RECORDS SHOWN START

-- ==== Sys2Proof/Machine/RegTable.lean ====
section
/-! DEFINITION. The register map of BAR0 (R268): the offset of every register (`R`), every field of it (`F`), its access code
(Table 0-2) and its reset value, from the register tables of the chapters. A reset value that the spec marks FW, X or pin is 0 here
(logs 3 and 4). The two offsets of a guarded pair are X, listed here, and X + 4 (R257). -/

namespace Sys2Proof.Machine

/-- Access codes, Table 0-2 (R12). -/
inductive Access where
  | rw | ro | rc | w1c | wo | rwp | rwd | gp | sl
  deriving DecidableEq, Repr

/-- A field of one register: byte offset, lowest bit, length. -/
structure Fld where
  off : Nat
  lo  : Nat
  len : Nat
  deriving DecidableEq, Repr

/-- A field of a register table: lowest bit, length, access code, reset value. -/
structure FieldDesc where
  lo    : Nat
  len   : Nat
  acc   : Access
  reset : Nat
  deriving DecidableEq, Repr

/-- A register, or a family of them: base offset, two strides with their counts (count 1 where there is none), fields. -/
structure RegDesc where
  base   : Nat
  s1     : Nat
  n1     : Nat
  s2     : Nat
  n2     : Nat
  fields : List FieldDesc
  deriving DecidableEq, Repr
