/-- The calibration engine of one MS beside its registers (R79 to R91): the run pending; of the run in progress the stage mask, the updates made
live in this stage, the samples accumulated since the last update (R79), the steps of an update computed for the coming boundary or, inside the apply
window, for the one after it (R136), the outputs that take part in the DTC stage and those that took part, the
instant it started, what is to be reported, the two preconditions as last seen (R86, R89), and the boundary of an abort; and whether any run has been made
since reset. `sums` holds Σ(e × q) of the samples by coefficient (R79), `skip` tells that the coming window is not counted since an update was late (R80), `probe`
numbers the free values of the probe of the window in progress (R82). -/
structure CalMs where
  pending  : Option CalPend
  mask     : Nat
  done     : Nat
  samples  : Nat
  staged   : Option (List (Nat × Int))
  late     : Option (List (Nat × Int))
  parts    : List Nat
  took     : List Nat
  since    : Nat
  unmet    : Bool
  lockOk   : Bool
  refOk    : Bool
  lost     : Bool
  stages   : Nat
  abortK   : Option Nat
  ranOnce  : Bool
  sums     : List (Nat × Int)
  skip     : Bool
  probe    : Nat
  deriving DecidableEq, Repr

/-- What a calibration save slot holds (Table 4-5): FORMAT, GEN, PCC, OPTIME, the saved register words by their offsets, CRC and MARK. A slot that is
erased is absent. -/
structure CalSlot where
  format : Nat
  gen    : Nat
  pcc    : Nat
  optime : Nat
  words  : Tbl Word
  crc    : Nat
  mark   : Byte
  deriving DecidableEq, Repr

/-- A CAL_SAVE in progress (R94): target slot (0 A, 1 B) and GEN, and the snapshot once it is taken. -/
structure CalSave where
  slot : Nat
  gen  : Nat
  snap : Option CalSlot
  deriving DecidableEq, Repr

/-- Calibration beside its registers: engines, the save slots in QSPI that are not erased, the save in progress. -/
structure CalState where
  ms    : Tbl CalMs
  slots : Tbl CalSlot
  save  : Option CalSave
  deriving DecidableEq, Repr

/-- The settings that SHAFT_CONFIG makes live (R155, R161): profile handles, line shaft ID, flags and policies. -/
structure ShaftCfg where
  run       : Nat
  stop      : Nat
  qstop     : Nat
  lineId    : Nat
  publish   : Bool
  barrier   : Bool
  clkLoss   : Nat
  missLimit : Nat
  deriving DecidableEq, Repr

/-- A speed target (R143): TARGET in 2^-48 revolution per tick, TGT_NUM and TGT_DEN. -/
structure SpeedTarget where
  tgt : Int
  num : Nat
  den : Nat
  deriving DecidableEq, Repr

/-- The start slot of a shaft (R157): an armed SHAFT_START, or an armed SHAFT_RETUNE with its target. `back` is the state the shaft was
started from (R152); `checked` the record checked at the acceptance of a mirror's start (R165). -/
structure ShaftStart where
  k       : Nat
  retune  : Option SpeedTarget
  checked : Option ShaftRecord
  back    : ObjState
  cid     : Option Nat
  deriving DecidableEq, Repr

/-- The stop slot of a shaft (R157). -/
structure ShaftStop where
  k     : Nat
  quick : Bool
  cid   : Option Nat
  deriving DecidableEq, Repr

RECORDS SHOWN END

§ WORK TO BE COMPLETED: Respond with the count of lines in the material above that contain the word "since", and add nothing to it.

§ SOLUTION TO THE EXERCISE: 3